PROBLEM DETAILS> Would you copy the material below word for word, beginning with its first line and ending with the line that contains "let s := forL (strapInits"?

RECORDS FOR THE EXERCISE>
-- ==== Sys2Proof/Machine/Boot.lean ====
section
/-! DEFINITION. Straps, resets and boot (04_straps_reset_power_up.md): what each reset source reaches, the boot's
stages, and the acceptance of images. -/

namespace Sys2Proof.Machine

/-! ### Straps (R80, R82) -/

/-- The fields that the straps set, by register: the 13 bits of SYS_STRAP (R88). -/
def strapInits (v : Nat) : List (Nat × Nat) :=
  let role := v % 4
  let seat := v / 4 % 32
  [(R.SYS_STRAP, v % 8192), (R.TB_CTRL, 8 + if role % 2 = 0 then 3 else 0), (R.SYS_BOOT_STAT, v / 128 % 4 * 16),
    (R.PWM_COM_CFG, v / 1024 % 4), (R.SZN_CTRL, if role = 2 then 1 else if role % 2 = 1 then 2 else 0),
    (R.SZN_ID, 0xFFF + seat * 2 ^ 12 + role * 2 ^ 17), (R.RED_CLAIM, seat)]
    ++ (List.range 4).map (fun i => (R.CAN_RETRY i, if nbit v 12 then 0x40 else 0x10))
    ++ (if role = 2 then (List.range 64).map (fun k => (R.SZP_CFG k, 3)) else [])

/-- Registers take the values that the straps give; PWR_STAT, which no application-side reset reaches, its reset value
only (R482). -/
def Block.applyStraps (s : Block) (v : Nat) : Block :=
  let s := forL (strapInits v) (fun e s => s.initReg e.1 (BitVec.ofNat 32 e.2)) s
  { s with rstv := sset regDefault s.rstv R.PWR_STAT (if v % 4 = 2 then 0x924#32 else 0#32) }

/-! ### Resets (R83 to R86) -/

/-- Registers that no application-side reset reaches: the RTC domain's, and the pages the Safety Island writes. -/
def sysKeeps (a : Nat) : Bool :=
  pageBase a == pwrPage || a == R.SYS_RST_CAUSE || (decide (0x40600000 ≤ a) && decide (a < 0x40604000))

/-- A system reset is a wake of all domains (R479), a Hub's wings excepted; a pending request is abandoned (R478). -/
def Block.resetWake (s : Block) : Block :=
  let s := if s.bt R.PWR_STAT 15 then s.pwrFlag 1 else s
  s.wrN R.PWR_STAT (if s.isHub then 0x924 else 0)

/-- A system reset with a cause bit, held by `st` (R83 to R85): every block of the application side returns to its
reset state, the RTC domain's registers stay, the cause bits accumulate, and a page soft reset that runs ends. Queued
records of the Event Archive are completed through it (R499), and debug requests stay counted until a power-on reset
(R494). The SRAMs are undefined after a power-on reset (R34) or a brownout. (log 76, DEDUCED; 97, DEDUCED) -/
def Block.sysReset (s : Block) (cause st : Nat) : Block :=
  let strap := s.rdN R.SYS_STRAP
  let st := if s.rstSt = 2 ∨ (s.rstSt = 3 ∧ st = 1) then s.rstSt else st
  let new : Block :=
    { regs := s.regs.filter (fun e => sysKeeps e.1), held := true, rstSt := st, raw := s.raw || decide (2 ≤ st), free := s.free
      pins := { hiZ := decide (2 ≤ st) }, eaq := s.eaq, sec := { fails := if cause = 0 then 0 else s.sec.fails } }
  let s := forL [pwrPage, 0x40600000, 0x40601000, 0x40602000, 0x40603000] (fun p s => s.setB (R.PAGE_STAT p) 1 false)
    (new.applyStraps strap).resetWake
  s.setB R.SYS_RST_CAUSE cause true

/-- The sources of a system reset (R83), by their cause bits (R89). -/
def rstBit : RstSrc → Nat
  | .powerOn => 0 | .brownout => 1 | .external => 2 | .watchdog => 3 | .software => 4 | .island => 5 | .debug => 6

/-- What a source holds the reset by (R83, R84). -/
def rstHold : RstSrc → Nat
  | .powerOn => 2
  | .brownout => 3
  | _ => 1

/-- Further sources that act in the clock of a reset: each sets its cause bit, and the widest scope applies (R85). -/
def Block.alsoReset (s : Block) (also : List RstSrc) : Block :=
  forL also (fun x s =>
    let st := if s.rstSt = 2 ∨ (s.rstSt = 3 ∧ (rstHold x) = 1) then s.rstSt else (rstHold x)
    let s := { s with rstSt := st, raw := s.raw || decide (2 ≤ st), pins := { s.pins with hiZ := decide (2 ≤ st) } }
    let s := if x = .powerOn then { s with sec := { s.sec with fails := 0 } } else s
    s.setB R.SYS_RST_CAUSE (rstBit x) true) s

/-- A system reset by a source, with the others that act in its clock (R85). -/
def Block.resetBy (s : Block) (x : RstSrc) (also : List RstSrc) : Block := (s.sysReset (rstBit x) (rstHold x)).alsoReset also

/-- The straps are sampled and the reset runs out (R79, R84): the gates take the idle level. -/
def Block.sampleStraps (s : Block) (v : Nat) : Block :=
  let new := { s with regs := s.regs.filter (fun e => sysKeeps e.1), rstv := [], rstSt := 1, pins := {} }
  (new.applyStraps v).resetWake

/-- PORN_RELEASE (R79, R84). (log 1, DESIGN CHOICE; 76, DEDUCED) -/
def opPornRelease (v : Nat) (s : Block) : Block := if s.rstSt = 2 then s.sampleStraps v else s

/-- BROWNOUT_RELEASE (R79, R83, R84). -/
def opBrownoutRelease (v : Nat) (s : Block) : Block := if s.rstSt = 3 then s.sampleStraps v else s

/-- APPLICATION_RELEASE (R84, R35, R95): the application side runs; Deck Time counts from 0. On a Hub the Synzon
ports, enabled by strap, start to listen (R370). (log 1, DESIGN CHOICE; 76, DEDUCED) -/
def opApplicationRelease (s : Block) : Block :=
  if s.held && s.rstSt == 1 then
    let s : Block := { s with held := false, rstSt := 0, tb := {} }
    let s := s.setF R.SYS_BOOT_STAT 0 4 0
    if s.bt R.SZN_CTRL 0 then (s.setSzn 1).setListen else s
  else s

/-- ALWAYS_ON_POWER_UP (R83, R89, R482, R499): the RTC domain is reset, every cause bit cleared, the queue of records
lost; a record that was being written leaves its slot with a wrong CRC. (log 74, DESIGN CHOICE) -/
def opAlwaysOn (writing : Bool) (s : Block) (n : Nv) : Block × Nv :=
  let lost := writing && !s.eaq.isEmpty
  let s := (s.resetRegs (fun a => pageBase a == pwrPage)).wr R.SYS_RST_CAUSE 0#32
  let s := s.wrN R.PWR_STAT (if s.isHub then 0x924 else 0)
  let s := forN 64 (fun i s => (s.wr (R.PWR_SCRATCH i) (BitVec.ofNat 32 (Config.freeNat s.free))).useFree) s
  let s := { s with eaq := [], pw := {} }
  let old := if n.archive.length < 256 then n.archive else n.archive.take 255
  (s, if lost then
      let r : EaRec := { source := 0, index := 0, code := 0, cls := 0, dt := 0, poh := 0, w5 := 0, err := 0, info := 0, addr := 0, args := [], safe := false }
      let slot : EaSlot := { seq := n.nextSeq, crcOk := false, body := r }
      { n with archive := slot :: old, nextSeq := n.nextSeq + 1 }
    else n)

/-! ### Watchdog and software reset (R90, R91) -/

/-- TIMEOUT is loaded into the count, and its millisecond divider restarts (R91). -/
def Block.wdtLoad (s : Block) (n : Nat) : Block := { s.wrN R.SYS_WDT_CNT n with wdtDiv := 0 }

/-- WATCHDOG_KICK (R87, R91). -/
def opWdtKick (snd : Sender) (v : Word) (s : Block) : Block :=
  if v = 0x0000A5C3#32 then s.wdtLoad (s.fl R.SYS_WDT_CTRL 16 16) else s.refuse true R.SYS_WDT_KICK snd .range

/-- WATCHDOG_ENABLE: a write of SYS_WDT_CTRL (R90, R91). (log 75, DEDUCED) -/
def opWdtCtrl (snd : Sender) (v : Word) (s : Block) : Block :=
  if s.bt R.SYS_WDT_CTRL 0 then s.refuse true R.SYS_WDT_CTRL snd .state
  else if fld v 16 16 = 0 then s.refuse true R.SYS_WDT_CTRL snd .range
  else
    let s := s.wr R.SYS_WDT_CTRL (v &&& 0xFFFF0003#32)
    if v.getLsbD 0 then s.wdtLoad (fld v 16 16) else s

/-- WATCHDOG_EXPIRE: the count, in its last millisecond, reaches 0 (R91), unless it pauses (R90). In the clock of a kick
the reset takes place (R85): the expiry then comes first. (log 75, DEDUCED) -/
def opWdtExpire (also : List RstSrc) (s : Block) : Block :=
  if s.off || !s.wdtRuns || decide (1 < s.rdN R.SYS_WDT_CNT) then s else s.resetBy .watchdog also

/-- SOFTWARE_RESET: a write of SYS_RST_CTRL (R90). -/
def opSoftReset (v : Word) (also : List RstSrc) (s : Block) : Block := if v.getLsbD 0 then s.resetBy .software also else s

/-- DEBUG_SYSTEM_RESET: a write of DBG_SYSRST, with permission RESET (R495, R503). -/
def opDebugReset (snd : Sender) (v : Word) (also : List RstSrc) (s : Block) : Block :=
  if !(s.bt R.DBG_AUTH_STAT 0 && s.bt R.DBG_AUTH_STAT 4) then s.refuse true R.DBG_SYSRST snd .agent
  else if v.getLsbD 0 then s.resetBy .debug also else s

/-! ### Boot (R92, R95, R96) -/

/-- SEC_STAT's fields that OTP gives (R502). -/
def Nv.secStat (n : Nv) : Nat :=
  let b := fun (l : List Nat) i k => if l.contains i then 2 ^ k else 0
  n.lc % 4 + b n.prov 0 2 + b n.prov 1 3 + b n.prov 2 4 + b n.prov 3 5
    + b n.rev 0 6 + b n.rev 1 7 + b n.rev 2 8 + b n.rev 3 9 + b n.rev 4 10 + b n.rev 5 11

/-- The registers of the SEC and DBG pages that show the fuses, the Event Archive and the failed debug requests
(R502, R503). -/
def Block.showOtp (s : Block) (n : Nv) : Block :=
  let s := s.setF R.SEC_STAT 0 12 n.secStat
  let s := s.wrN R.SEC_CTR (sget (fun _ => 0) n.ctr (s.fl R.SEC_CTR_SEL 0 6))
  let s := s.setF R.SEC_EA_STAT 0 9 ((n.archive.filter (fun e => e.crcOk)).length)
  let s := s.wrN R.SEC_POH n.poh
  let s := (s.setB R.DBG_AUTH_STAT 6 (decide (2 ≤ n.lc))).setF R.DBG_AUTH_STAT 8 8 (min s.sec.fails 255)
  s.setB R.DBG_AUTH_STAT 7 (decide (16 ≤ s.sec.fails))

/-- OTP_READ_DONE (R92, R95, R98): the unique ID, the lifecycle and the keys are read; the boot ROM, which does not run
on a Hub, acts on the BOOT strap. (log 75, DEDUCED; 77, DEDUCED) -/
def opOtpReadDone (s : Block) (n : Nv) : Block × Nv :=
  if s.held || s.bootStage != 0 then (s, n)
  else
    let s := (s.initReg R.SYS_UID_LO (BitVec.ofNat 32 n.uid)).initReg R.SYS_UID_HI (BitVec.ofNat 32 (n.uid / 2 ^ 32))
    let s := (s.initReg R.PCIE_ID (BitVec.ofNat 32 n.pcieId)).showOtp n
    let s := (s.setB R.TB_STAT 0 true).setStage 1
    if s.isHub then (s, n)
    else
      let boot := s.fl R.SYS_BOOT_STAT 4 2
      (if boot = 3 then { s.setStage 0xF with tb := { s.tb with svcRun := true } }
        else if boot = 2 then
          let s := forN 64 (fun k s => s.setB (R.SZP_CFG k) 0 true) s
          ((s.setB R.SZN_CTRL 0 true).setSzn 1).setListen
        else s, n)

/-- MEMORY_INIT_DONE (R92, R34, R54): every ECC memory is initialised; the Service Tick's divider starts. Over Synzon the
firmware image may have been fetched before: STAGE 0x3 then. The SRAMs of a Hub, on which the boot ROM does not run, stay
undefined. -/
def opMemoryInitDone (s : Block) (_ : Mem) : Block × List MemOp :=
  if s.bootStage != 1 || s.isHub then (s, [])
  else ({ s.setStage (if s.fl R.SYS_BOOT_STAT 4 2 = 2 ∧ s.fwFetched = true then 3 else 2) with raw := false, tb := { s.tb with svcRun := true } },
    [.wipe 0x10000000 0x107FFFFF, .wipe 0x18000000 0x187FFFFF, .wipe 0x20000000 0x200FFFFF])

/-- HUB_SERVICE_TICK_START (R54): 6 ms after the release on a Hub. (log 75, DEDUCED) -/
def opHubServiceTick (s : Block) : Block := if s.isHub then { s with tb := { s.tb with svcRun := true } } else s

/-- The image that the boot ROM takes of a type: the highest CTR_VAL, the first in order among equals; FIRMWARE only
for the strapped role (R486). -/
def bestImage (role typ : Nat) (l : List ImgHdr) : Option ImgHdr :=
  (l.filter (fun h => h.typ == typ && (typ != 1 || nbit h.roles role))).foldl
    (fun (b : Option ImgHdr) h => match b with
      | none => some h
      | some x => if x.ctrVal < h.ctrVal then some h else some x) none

TASK OUTPUT>
-- ==== Sys2Proof/Machine/Boot.lean ====
section
/-! DEFINITION. Straps, resets and boot (04_straps_reset_power_up.md): what each reset source reaches, the boot's
stages, and the acceptance of images. -/

namespace Sys2Proof.Machine

/-! ### Straps (R80, R82) -/

/-- The fields that the straps set, by register: the 13 bits of SYS_STRAP (R88). -/
def strapInits (v : Nat) : List (Nat × Nat) :=
  let role := v % 4
  let seat := v / 4 % 32
  [(R.SYS_STRAP, v % 8192), (R.TB_CTRL, 8 + if role % 2 = 0 then 3 else 0), (R.SYS_BOOT_STAT, v / 128 % 4 * 16),
    (R.PWM_COM_CFG, v / 1024 % 4), (R.SZN_CTRL, if role = 2 then 1 else if role % 2 = 1 then 2 else 0),
    (R.SZN_ID, 0xFFF + seat * 2 ^ 12 + role * 2 ^ 17), (R.RED_CLAIM, seat)]
    ++ (List.range 4).map (fun i => (R.CAN_RETRY i, if nbit v 12 then 0x40 else 0x10))
    ++ (if role = 2 then (List.range 64).map (fun k => (R.SZP_CFG k, 3)) else [])

/-- Registers take the values that the straps give; PWR_STAT, which no application-side reset reaches, its reset value
only (R482). -/
def Block.applyStraps (s : Block) (v : Nat) : Block :=
  let s := forL (strapInits v) (fun e s => s.initReg e.1 (BitVec.ofNat 32 e.2)) s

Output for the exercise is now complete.